From the entries underneath, give the number of lines holding the word "exponent", without any other words.

(EXERCISE DATA):
= = = =
-- ==== Sys2Proof/Machine/Optim.lean ====
section
/-! DEFINITION. Shards, banks and the optimiser forms (10): exact block arithmetic, parameter records, user programs. -/
namespace Sys2Proof.Machine

/-- First block and number of blocks of a rank's shard (R248). -/
def TGroup.blocks (g : TGroup) : Nat := cdiv g.elements 32
def TGroup.shard (g : TGroup) (dp rank : Nat) : Nat × Nat :=
  if g.replicated then (0, g.blocks)
  else
    let a := rank * g.blocks / dp
    (a, (rank + 1) * g.blocks / dp - a)

/-- Elements of a shard: the last block may be partial. -/
def TGroup.shardElems (g : TGroup) (dp rank : Nat) : Nat :=
  let r := g.shard dp rank
  min g.elements (32 * (r.1 + r.2)) - min g.elements (32 * r.1)

/-- Planes of a bank: element type and offsets of data and scale (R250). -/
def TGroup.planesOf (g : TGroup) (work : Bool) (masters : Bool) (elems : Nat) : List (ElTy × Nat × Nat) × Nat :=
  let sp := cdiv elems 32 * 32
  let tys := (if masters then [ElTy.s32, ElTy.s32] ++ (if g.form = 1 then [ElTy.s32] else []) else [])
    ++ (if work then [if g.workWide then ElTy.s16 else ElTy.s8] else [])
  tys.foldl (fun (z : List (ElTy × Nat × Nat) × Nat) t =>
    let sc := cdiv (z.2 + sp * (t.width / 8)) 64 * 64
    (z.1 ++ [(t, z.2, sc)], cdiv (sc + sp / 32) 64 * 64)) ([], 0)

/-- Planes of a bank (R250): a tier-2 bank holds the working copy alone. -/
def TGroup.bank (g : TGroup) (elems : Nat) : List (ElTy × Nat × Nat) × Nat := g.planesOf true (g.tier != 2) elems

/-- Master and moment planes at HOST_ADDR (R250). -/
def TGroup.hostPlanes (g : TGroup) (elems : Nat) : List (ElTy × Nat × Nat) × Nat := g.planesOf false true elems

/-- Gradient type (R246). -/
def TGroup.gradTy (g : TGroup) : ElTy := if g.gradType = 0 then .s8 else if g.gradType = 1 then .s16 else .s32

/-- Bytes of a gradient shard, and the offset of its scale plane. -/
def TGroup.gradScale (g : TGroup) (elems : Nat) : Nat := cdiv (cdiv elems 32 * 32 * (g.gradTy.width / 8)) 64 * 64
def TGroup.gradBytes (g : TGroup) (elems : Nat) : Nat := g.gradScale elems + cdiv elems 32

/-- A one-dimensional plane tensor with B32 (R250). -/
def planeDesc (ts : Bool) (base : Nat) (p : ElTy × Nat × Nat) (elems : Nat) : Desc :=
  { data := base + p.2.1, ts := ts, scale := base + p.2.2, ty := p.1, blk := 32, axis := 0, rankM1 := 0, round := 0, cls := 2
    satKeep := false, tid := 0, dim0 := elems, dim1 := 0, dim2 := 0, dim3 := 0 }

/-- A plane where there is one. -/
def planeAt (ts : Bool) (base : Nat) (l : List (ElTy × Nat × Nat)) (k elems : Nat) : Desc :=
  planeDesc ts base (l.getD k (.s32, 0, 0)) elems

/-- An exact number v × 2^e. -/
structure Dy where
  v : Int
  e : Int
  deriving DecidableEq, Repr, Inhabited

/-- Exact arithmetic. -/
def Dy.mul (a b : Dy) : Dy := ⟨a.v * b.v, a.e + b.e⟩
def Dy.add (a b : Dy) : Dy :=
  let e := min a.e b.e
  ⟨a.v * pow2 (a.e - e).toNat + b.v * pow2 (b.e - e).toNat, e⟩
def Dy.neg (a : Dy) : Dy := ⟨-a.v, a.e⟩
def Dy.sign (a : Dy) : Dy := ⟨if a.v > 0 then 1 else if a.v < 0 then -1 else 0, 0⟩

/-- A fraction in units of 2^−32 (R267). -/
def frac32 (n : Nat) : Dy := ⟨n, -32⟩

/-- A block of up to 32 elements with one scale: mantissas, exponent, poisoned. -/
structure OBlk where
  qs : List Int
  e : Int
  pois : Bool
  deriving DecidableEq, Repr, Inhabited

/-- Element `k` of a block as an exact number. -/
def OBlk.at (b : OBlk) (k : Nat) : Dy := ⟨nth b.qs k, b.e⟩

/-- Requantise exact values once to a signed type under R49; a saturated block is poisoned (R268). -/
def rqBlk (w mode : Nat) (pois : Bool) (xs : List (Dy × Nat)) : OBlk :=
  match xs with
  | [] => ⟨[], 0, pois⟩
  | x :: r =>
    let low := r.foldl (fun (m : Int) p => min m p.1.e) x.1.e
    let b := requantAuto (xs.map (fun p => (p.1.v * pow2 (p.1.e - low).toNat, p.2))) low w mode
    ⟨b.qs, b.e, pois || b.sat⟩

/-- An optimiser parameter record (R267). -/
structure OptRec where
  lr : Dy
  eps : Int
  beta1 : Nat
  beta2 : Nat
  decay : Nat
  deriving DecidableEq, Repr, Inhabited

/-- A parameter record that keeps its table for a form (R267). -/
def parseOpt (form : Nat) (r : List Byte) : Option OptRec :=
  let w := fld r 4 4
  let eps := sgn 8 (bits w 8 8)
  if fld r 0 4 != 0 && bits w 0 8 != 0x80 && bits w 16 16 == 0 && zeroBytes r 0x14 0x40 && r.length == 64
    && (form != 1 || decide (-63 ≤ eps ∧ eps ≤ 0)) && (form != 0 || fld r 0x0C 4 == 0)
  then some ⟨⟨(fld r 0 4 : Nat), sgn 8 (bits w 0 8)⟩, eps, fld r 8 4, fld r 0x0C 4, fld r 0x10 4⟩ else none

/-- What one update makes of a block: master, moments, working copy. -/
structure OptOut where
  w : OBlk
  m : OBlk
  v : Option OBlk
  deriving DecidableEq, Repr, Inhabited

/-- The reciprocal square root of v + ε² on v's block of exponent `e` (R145, R268): the argument at an even exponent 2h, ε² aligned by RNE,
and 2^k / √a, which stands at exponent −k − h. -/
def adamRsq (q : Int) (e eps : Int) : Dy :=
  let h := if e % 2 = 0 ∨ !Config.adamOdd e then e / 2 else e / 2 + 1
  let k := min 62 (Config.adamK e)
  let a := sat32 (align q e (2 * h) 0 0 + align 1 (2 * eps) (2 * h) 0 0)
  ⟨(rsq a k).v, -(k : Int) - h⟩

/-- One update of a block under a built-in form (R268): `h` the headroom, `us` the random words of the master's elements. -/
def optBlock (form : Nat) (p : OptRec) (h : Int) (g w m : OBlk) (v : Option OBlk) (us : List Nat) : OptOut :=
  let n := w.qs.length
  let ids := List.range n
  let gd (k : Nat) : Dy := ⟨nth g.qs k, g.e - h⟩
  let b1 := frac32 p.beta1
  let b2 := frac32 p.beta2
  let c1 := frac32 (2 ^ 32 - p.beta1)
  let c2 := frac32 (2 ^ 32 - p.beta2)
  let la := frac32 p.decay
  let rq (pois : Bool) (f : Nat → Dy) : OBlk := rqBlk 32 0 pois (ids.map (fun k => (f k, 0)))
  let rqs (pois : Bool) (f : Nat → Dy) : OBlk := rqBlk 32 2 pois (ids.map (fun k => (f k, nth us k)))
  let step (k : Nat) (d : Dy) : Dy := ((w.at k).add d.neg).add ((la.mul (w.at k)).neg)
  match form with
  | 0 =>
    let m1 := rq (m.pois || g.pois) (fun k => (b1.mul (m.at k)).add (gd k))
    ⟨rqs (w.pois || m1.pois) (fun k => step k (p.lr.mul (m1.at k))), m1, none⟩
  | 1 =>
    let v0 := v.getD ⟨ids.map (fun _ => 0), 0, false⟩
    let m1 := rq (m.pois || g.pois) (fun k => (b1.mul (m.at k)).add (c1.mul (gd k)))
    let v1 := rq (v0.pois || g.pois) (fun k => (b2.mul (v0.at k)).add (c2.mul ((gd k).mul (gd k))))
    let r := rq v1.pois (fun k => adamRsq (nth v1.qs k) v1.e p.eps)
    ⟨rqs (w.pois || m1.pois || r.pois) (fun k => step k ((p.lr.mul (m1.at k)).mul (r.at k))), m1, some v1⟩
  | _ =>
    let c (k : Nat) : Dy := (b1.mul (m.at k)).add (c1.mul (gd k))
    let w1 := rqs (w.pois || m.pois || g.pois) (fun k => step k (p.lr.mul (c k).sign))
    ⟨w1, rq (m.pois || g.pois) (fun k => (b2.mul (m.at k)).add (c2.mul (gd k))), none⟩

/-- The working copy of a master block (R268). -/
def workBlock (wide : Bool) (w : OBlk) : OBlk :=
  rqBlk (if wide then 16 else 8) 0 w.pois ((List.range w.qs.length).map (fun k => (w.at k, 0)))

/-- Block `k` of a plane as the update leg reads it (R41, R42). -/
def readBlk (s : State) (f : Faults) (pt : NMap Nat) (core : Nat) (d : Desc) (k : Nat) : OBlk :=
  let els := (List.range (min 32 (d.dim0 - 32 * k))).map (fun i => readVal s f pt core d ⟨32 * k + i, 0, 0, 0⟩)
  ⟨els.map (fun v => v.q), (nth els 0).e, els.any (fun v => v.pois)⟩

/-- Write block `k` of a plane; padding is zero. -/
def writeBlk (s : State) (pt : NMap Nat) (core : Nat) (d : Desc) (k : Nat) (b : OBlk) (w : Writes) : Writes :=
  let w1 := (List.range 32).foldl (fun (m : Writes) i =>
    Desc.putCode s pt core d m (32 * k + i) (unsgn d.ty.width (nth b.qs i))) w
  Desc.putScale pt core d w1 ⟨32 * k, 0, 0, 0⟩ (if b.pois then poisonScale else scaleByte b.e)

/-- Lines of block `k` of a plane. -/
def blkLines (pt : NMap Nat) (core : Nat) (d : Desc) (k : Nat) : List Nat := Desc.linesAt pt core d ⟨32 * k, 0, 0, 0⟩

/-- A user program (R269): instructions, tables, stream and output units, ROUND and TENSOR_ID of the outputs. -/
structure UserProg where
  prog : List EIns
  tabs : List Nat
  ins : List StreamU
  outs : List (VOut × Nat × Nat)
  deriving DecidableEq, Repr, Inhabited

/-- A descriptor whose fields but ROUND and TENSOR_ID are zero (R269). -/
def blankDesc (r : List Byte) : Option (Nat × Nat) :=
  let w := fld r 0x10 4
  if zeroBytes r 0 0x10 && bits w 0 12 == 0 && bits w 14 18 == 0 && bits w 12 2 != 3 && zeroBytes r 0x18 0x40 && r.length == 64
  then some (bits w 12 2, fld r 0x14 4) else none

/-- The stream unit as the drover fills it: dense over the shard (log 47). -/
def fillStream (u : StreamU) : StreamU := { u with base := 0, s0 := 1, s1 := 0, s2 := 0, s3 := 0 }

/-- A user program's body: N_IN = 3, N_OUT = 2, no reduction (R269, log 47). ITER0 is the drover's to fill in; the other lengths are those of
unused dimensions (R152). -/
def parseUser (b : List Byte) (tsBase tsLen : Nat) : Option UserProg :=
  let r := unitOf b 0
  let w := fld r 0 4
  let nI := bits w 0 7
  let nTab := bits w 16 4
  let up := 1 + cdiv nI 8
  let tabs := (List.range nTab).map (fun t => fld r (0x20 + 4 * t) 4)
  let prog := (List.range nI).map (fun k => decodeIns (fld b (64 + 8 * k) 8))
  let inU := (List.range 3).map (fun k => (parseStream (unitOf b (up + 2 * k)), blankDesc (unitOf b (up + 2 * k + 1))))
  let outU := (List.range 2).map (fun k => (parseVOut (unitOf b (up + 6 + 2 * k)) 3 false, blankDesc (unitOf b (up + 7 + 2 * k))))
  if b.length == 64 * (up + 10) && decide (1 ≤ nI ∧ nI ≤ 64 ∧ nTab ≤ 8) && bits w 8 3 == 3 && bits w 11 2 == 2 && bits w 13 2 == 0
    && bit w 7 == false && bit w 15 == false && bits w 20 12 == 0 && [8, 0x0C, 0x10].all (fun o => fld r o 4 == 1)
    && zeroBytes r 0x14 0x20 && zeroBytes r (0x20 + 4 * nTab) 0x40
    && zeroBytes b (64 + 8 * nI) (64 * up)
    && tabs.all (fun t => t % 64 == 0 && decide (t < 2 ^ 24 ∧ tsBase ≤ t ∧ t + 64 + 256 ≤ tsBase + tsLen))
    && prog.all (insOk 3 nTab false) && inU.all (fun p => p.1.isSome && p.2.isSome) && outU.all (fun p => p.1.isSome && p.2.isSome)
  then some ⟨prog, tabs, inU.map (fun p => fillStream (p.1.getD default)), outU.map (fun p => (p.1.getD default, p.2.getD default))⟩
  else none

/-- Units of a user program from its control unit. -/
def userUnits (r : List Byte) : Nat := 1 + cdiv (bits (fld r 0 4) 0 7) 8 + 10

end Sys2Proof.Machine
end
= = = =
(YOUR SOLUTION):
3